**Data records**
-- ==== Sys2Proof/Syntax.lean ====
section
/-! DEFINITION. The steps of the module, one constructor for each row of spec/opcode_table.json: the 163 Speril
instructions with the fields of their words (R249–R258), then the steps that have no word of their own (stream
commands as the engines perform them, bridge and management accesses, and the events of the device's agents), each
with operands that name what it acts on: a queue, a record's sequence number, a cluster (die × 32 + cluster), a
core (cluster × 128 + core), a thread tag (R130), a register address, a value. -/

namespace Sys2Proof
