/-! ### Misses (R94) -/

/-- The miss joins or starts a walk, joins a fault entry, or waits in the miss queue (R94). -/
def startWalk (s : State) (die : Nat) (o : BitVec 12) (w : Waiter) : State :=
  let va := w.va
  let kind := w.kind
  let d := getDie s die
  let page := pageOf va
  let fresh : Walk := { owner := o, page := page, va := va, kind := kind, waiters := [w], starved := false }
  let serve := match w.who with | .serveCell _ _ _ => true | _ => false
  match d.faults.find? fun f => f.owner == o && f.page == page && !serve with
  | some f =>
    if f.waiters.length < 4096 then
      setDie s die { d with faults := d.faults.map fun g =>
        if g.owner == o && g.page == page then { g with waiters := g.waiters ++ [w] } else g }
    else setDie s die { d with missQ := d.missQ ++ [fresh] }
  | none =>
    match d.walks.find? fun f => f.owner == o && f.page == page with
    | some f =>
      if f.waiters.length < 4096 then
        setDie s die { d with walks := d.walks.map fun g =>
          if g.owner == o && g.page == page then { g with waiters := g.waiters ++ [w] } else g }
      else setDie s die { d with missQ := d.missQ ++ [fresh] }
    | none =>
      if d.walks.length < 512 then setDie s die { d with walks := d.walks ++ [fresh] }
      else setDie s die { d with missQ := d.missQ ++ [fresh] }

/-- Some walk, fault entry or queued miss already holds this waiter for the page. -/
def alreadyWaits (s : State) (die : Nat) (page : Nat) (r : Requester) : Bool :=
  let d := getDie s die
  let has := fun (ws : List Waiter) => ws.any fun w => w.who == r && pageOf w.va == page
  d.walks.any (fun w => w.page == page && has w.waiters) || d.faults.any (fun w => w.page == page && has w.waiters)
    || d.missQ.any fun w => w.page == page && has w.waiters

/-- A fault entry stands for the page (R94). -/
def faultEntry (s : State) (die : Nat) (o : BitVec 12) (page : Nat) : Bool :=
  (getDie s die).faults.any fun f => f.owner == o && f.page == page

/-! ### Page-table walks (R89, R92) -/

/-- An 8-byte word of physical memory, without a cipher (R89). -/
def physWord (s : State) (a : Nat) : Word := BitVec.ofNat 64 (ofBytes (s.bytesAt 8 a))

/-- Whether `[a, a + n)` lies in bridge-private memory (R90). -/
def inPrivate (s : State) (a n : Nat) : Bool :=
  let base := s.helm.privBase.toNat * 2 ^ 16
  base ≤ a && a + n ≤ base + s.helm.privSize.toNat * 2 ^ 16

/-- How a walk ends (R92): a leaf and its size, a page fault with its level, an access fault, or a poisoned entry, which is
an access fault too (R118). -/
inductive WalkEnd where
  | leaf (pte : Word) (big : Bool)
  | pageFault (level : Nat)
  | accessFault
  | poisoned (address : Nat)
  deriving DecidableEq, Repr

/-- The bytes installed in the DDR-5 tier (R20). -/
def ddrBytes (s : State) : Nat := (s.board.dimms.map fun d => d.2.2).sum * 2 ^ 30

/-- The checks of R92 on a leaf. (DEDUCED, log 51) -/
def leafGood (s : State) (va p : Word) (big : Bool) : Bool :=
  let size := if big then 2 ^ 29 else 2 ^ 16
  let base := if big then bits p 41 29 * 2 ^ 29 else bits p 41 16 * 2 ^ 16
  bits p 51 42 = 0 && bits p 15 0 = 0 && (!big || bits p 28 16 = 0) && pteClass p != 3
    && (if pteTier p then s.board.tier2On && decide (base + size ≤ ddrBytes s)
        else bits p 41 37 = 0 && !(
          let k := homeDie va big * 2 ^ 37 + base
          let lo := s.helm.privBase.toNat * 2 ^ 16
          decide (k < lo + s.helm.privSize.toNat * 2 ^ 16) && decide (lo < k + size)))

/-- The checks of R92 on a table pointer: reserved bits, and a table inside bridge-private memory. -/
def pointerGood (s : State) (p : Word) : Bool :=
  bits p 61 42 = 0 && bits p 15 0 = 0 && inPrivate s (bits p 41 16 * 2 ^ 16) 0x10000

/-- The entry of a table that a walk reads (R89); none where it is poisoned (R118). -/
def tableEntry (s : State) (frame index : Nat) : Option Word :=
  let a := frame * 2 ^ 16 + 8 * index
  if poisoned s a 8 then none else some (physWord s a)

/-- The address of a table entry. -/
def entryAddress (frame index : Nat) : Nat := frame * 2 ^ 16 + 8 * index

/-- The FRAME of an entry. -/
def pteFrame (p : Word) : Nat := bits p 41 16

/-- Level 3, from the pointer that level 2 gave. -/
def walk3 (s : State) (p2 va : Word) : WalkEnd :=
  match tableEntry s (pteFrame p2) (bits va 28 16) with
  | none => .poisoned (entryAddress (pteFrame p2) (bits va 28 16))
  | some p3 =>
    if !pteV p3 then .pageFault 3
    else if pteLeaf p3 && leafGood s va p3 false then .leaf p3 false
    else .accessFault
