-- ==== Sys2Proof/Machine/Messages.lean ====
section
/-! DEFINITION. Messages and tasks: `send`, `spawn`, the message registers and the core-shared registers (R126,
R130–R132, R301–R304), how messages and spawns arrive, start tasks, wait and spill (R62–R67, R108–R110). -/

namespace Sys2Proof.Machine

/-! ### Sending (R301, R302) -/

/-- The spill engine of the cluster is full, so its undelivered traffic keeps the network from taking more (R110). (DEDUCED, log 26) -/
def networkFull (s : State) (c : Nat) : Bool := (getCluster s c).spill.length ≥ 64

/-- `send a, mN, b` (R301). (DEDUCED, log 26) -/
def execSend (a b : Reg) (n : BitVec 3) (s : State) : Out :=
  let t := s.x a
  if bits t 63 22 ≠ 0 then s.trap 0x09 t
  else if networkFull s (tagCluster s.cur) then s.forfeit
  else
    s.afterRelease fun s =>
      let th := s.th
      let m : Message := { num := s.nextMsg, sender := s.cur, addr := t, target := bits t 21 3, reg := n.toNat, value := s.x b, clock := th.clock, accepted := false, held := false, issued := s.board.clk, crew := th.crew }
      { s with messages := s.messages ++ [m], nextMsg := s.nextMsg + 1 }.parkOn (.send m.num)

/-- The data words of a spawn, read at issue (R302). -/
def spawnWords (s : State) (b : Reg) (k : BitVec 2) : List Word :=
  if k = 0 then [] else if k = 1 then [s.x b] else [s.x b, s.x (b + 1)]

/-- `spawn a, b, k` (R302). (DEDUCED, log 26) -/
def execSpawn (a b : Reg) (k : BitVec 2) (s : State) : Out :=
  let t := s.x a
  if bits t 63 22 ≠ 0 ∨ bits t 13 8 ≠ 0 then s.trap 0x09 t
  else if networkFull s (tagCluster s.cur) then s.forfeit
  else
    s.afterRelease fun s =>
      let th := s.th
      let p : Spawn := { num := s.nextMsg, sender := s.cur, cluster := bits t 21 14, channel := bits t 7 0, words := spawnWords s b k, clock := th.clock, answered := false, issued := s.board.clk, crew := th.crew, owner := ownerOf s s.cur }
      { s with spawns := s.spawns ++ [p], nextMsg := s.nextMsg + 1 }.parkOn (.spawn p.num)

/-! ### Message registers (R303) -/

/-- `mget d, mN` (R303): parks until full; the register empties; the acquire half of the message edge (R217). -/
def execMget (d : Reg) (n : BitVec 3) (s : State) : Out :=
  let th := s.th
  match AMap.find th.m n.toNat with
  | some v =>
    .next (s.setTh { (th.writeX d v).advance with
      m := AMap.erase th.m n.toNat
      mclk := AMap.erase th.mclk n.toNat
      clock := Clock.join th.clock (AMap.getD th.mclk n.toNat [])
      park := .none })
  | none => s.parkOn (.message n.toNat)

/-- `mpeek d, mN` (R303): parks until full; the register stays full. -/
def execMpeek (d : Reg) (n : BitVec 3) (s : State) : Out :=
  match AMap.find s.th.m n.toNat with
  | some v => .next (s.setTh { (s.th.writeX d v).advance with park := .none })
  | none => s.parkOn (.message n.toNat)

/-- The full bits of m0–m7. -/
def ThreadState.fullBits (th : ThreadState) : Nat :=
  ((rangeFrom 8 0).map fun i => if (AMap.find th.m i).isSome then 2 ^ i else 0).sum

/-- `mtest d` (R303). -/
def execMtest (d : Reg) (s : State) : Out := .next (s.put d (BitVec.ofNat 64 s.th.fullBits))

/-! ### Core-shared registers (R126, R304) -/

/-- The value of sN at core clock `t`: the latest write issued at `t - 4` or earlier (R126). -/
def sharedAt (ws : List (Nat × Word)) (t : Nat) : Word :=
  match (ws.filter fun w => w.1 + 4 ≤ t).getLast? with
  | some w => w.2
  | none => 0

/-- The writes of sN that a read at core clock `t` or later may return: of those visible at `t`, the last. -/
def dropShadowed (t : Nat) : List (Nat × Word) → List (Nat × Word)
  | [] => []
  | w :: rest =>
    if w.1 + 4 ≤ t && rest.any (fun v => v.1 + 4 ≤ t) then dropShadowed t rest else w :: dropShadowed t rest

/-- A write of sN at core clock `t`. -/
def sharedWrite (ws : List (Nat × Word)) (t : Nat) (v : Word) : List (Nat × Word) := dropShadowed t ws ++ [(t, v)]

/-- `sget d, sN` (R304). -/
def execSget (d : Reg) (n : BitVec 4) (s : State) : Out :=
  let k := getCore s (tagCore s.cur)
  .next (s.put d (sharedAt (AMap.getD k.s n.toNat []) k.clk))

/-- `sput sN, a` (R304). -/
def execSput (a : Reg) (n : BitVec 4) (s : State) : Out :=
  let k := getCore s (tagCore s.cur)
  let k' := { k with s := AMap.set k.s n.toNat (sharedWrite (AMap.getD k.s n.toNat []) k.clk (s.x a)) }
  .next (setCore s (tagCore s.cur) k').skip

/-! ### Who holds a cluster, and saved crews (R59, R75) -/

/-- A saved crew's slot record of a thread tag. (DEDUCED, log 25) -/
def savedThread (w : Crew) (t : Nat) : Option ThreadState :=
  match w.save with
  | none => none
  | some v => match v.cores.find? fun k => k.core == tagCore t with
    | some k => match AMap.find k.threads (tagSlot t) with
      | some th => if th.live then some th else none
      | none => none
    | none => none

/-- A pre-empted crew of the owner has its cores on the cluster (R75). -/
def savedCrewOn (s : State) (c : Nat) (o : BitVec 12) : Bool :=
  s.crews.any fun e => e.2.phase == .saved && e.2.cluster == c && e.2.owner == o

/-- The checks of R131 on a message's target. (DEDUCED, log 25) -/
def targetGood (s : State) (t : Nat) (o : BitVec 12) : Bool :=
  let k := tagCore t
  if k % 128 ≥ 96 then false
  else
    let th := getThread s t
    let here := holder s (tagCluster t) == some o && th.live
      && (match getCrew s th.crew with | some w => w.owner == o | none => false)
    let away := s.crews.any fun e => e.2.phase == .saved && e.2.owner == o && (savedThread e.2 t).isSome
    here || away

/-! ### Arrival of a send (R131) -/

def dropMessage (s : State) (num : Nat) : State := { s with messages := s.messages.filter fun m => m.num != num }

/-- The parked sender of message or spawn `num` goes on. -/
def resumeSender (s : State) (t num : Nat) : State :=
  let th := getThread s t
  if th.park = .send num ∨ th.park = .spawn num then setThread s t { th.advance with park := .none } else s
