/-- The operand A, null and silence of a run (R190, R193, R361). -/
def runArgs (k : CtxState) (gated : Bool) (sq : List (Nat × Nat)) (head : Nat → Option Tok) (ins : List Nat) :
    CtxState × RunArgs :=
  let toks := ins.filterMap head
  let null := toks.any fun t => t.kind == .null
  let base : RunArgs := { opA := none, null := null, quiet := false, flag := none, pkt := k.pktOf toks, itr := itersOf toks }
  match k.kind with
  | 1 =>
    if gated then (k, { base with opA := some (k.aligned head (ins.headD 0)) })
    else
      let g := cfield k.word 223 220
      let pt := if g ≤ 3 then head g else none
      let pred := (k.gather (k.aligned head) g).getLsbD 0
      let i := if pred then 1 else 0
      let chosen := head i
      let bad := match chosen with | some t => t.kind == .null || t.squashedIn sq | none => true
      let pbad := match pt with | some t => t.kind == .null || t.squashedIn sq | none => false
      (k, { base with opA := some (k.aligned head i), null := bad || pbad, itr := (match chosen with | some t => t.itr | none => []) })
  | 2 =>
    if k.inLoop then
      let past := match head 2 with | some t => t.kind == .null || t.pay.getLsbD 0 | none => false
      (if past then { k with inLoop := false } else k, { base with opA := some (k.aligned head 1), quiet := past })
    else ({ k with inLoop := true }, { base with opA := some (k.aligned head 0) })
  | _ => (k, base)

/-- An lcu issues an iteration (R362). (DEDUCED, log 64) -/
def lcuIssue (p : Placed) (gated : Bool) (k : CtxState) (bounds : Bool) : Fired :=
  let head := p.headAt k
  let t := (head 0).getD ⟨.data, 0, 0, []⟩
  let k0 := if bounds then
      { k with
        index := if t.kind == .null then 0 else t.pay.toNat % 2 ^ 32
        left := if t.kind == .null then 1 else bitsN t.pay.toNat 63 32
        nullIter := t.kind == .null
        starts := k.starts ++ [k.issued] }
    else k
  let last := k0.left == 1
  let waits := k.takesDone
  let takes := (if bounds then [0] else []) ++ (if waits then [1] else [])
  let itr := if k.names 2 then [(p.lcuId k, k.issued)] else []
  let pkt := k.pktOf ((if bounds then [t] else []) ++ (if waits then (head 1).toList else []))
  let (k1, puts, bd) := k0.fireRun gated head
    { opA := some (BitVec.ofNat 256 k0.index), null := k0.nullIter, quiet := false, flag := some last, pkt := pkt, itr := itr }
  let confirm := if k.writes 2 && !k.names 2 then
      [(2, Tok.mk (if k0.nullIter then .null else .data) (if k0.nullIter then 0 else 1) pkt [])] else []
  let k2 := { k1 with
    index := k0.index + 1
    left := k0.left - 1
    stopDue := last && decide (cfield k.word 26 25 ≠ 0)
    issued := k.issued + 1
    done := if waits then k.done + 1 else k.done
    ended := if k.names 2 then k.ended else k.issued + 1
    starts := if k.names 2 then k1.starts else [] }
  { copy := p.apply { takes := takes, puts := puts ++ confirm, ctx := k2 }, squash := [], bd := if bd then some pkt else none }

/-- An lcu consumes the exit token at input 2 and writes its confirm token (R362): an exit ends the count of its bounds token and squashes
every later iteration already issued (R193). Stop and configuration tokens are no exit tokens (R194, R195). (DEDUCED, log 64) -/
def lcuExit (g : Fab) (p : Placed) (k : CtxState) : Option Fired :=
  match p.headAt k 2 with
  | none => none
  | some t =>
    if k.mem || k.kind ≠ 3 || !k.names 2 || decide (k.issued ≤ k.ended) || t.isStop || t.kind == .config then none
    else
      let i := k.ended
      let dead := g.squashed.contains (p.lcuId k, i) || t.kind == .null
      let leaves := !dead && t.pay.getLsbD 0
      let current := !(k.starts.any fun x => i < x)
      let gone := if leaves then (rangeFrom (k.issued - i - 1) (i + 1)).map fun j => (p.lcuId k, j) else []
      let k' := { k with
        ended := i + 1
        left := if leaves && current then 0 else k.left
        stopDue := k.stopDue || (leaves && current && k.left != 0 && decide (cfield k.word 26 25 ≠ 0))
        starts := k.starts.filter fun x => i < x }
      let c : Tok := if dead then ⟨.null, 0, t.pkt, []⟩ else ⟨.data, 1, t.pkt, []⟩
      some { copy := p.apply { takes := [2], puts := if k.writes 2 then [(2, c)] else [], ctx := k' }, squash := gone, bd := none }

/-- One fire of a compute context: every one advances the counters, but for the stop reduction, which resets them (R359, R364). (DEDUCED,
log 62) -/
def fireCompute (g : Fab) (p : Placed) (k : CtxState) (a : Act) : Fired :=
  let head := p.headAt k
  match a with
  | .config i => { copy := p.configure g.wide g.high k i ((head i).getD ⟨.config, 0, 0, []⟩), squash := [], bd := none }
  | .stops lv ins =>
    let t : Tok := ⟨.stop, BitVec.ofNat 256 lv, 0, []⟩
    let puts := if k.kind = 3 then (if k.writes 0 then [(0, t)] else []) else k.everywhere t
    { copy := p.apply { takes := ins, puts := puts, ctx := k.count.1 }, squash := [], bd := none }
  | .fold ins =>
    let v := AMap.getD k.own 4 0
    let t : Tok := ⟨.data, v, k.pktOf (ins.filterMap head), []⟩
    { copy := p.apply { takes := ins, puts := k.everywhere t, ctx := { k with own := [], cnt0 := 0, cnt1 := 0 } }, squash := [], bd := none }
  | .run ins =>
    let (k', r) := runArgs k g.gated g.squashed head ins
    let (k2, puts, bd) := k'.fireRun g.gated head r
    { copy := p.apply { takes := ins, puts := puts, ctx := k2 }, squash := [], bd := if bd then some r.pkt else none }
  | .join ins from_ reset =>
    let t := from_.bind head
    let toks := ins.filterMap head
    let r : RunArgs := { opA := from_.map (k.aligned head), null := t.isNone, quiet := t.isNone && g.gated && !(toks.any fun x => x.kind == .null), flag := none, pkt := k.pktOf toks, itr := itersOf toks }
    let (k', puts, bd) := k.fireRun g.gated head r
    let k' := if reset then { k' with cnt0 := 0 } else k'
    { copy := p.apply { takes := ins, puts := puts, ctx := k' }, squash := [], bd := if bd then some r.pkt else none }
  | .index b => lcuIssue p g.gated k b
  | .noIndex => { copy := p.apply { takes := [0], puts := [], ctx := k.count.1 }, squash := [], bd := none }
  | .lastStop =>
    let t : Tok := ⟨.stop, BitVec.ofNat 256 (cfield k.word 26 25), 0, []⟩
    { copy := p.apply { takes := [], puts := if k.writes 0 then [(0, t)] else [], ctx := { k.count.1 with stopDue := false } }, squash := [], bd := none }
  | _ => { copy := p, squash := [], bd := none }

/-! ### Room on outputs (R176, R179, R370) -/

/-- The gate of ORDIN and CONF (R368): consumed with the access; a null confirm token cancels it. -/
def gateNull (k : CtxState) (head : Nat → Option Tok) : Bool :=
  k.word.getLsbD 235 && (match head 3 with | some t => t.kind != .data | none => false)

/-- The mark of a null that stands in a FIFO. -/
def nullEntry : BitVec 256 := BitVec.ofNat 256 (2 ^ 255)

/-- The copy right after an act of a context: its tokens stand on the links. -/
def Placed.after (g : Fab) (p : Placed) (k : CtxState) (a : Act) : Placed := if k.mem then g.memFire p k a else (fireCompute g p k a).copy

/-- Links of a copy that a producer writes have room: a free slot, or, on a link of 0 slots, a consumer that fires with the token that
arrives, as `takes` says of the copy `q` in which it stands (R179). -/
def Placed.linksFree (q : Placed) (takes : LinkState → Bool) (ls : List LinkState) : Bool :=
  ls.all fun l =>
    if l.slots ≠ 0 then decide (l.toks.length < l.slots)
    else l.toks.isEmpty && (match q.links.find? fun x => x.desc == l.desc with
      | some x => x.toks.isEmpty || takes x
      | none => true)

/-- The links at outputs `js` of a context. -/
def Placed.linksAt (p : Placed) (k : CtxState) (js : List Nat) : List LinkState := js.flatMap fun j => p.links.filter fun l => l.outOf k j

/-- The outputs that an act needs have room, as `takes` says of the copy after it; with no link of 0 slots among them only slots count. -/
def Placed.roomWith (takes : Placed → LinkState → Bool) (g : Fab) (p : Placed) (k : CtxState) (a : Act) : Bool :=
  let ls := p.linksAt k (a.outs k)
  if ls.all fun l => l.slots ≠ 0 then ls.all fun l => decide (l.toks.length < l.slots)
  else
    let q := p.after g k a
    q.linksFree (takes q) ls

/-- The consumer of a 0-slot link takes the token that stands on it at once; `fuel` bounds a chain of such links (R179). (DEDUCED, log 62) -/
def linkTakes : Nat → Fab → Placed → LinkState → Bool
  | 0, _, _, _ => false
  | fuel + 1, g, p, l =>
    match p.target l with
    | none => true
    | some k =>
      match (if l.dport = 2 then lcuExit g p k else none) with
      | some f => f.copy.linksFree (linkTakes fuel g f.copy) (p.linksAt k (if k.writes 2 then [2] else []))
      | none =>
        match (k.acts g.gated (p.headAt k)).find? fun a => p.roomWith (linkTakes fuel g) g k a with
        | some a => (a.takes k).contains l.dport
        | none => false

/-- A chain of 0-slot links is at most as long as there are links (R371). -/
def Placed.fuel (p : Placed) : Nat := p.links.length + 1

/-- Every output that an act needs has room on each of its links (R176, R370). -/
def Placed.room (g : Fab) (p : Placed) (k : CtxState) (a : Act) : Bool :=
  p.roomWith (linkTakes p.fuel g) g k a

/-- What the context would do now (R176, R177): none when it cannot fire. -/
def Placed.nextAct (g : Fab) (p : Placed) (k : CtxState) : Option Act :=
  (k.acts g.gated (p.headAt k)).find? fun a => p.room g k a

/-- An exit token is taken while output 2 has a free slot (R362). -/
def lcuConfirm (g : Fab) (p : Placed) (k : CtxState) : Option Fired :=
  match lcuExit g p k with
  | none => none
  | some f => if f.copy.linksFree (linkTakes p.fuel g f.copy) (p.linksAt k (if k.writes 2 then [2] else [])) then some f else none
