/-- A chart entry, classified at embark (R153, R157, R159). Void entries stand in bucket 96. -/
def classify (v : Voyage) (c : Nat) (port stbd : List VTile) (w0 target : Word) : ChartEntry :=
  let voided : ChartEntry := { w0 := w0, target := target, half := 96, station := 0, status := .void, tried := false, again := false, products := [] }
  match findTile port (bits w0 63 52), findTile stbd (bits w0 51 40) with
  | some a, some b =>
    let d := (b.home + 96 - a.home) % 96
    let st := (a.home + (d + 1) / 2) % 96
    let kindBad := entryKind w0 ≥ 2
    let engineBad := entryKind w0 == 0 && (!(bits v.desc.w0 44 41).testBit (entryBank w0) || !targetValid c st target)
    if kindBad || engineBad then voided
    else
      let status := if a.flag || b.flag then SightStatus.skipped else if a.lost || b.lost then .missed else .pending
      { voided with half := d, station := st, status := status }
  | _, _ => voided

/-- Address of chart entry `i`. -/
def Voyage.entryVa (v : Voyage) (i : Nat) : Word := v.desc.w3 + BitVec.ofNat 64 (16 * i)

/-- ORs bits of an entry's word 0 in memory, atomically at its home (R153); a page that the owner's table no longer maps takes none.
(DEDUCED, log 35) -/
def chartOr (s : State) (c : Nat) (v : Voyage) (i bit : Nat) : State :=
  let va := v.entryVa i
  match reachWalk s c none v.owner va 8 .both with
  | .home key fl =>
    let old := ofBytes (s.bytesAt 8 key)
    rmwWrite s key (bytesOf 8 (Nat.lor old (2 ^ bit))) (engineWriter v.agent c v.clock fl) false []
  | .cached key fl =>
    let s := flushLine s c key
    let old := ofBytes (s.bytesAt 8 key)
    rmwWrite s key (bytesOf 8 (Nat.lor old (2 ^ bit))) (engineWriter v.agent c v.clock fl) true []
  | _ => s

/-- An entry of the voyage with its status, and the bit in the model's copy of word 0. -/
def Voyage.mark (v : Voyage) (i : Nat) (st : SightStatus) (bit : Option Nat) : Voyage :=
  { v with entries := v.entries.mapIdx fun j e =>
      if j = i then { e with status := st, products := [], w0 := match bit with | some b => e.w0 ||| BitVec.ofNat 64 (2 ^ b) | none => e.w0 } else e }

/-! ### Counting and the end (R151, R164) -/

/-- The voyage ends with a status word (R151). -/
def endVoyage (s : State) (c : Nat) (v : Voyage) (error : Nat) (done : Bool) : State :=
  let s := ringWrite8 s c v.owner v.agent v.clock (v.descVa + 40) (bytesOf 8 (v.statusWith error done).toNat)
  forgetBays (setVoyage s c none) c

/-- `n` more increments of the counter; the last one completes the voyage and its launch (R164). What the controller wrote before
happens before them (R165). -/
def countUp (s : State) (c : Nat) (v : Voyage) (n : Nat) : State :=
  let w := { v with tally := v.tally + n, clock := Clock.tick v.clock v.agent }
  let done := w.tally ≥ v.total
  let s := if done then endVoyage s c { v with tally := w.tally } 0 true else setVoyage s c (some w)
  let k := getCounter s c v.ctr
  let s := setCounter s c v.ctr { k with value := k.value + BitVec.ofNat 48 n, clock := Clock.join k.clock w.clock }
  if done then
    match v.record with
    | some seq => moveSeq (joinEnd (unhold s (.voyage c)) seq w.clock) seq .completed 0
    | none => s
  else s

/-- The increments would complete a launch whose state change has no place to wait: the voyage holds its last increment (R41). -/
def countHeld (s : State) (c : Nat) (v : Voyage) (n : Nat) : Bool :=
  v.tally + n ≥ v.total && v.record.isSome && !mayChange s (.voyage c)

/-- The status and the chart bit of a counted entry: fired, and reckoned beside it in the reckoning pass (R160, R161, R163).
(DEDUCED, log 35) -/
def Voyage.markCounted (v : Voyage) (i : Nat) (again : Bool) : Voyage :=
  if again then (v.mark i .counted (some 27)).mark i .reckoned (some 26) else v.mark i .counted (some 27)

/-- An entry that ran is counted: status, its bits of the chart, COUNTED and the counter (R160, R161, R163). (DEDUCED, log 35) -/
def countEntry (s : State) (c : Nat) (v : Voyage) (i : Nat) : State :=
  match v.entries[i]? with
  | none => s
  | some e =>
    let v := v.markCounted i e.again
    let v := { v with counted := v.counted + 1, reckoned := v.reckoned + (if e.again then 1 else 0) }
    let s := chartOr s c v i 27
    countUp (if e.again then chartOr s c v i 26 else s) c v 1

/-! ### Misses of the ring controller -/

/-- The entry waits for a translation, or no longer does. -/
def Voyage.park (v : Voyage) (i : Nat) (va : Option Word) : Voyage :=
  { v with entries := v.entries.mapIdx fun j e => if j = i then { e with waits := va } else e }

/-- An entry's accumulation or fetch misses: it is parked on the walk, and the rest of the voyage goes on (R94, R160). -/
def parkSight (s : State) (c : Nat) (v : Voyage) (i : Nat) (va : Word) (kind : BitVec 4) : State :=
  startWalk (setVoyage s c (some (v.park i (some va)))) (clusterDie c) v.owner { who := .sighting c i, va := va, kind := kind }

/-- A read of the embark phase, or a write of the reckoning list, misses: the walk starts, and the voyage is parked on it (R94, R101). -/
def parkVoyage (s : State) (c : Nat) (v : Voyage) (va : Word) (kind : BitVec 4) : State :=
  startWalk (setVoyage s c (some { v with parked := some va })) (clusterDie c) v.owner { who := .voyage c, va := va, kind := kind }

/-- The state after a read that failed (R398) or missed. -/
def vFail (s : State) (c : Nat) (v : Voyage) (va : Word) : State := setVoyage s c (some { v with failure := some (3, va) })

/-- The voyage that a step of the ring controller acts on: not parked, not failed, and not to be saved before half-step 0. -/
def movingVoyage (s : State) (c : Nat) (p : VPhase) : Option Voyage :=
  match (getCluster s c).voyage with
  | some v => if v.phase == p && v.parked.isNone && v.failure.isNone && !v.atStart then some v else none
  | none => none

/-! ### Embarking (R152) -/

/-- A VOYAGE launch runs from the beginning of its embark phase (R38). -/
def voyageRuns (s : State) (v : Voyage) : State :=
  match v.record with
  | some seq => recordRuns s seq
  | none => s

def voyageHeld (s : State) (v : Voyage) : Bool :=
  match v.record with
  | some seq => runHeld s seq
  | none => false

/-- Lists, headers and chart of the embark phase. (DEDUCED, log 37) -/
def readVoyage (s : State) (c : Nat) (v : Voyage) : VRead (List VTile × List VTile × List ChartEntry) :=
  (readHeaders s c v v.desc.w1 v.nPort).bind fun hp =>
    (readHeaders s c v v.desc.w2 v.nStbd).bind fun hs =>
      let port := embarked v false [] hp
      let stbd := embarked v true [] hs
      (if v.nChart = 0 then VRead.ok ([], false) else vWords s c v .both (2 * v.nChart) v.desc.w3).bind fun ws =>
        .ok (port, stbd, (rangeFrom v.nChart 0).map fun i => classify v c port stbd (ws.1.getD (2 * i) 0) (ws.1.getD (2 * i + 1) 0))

**Exercise instructions**
Copy out, from the data above, every line holding the word "markCounted".

**Result for this exercise**
def Voyage.markCounted (v : Voyage) (i : Nat) (again : Bool) : Voyage :=
    let v := v.markCounted i e.again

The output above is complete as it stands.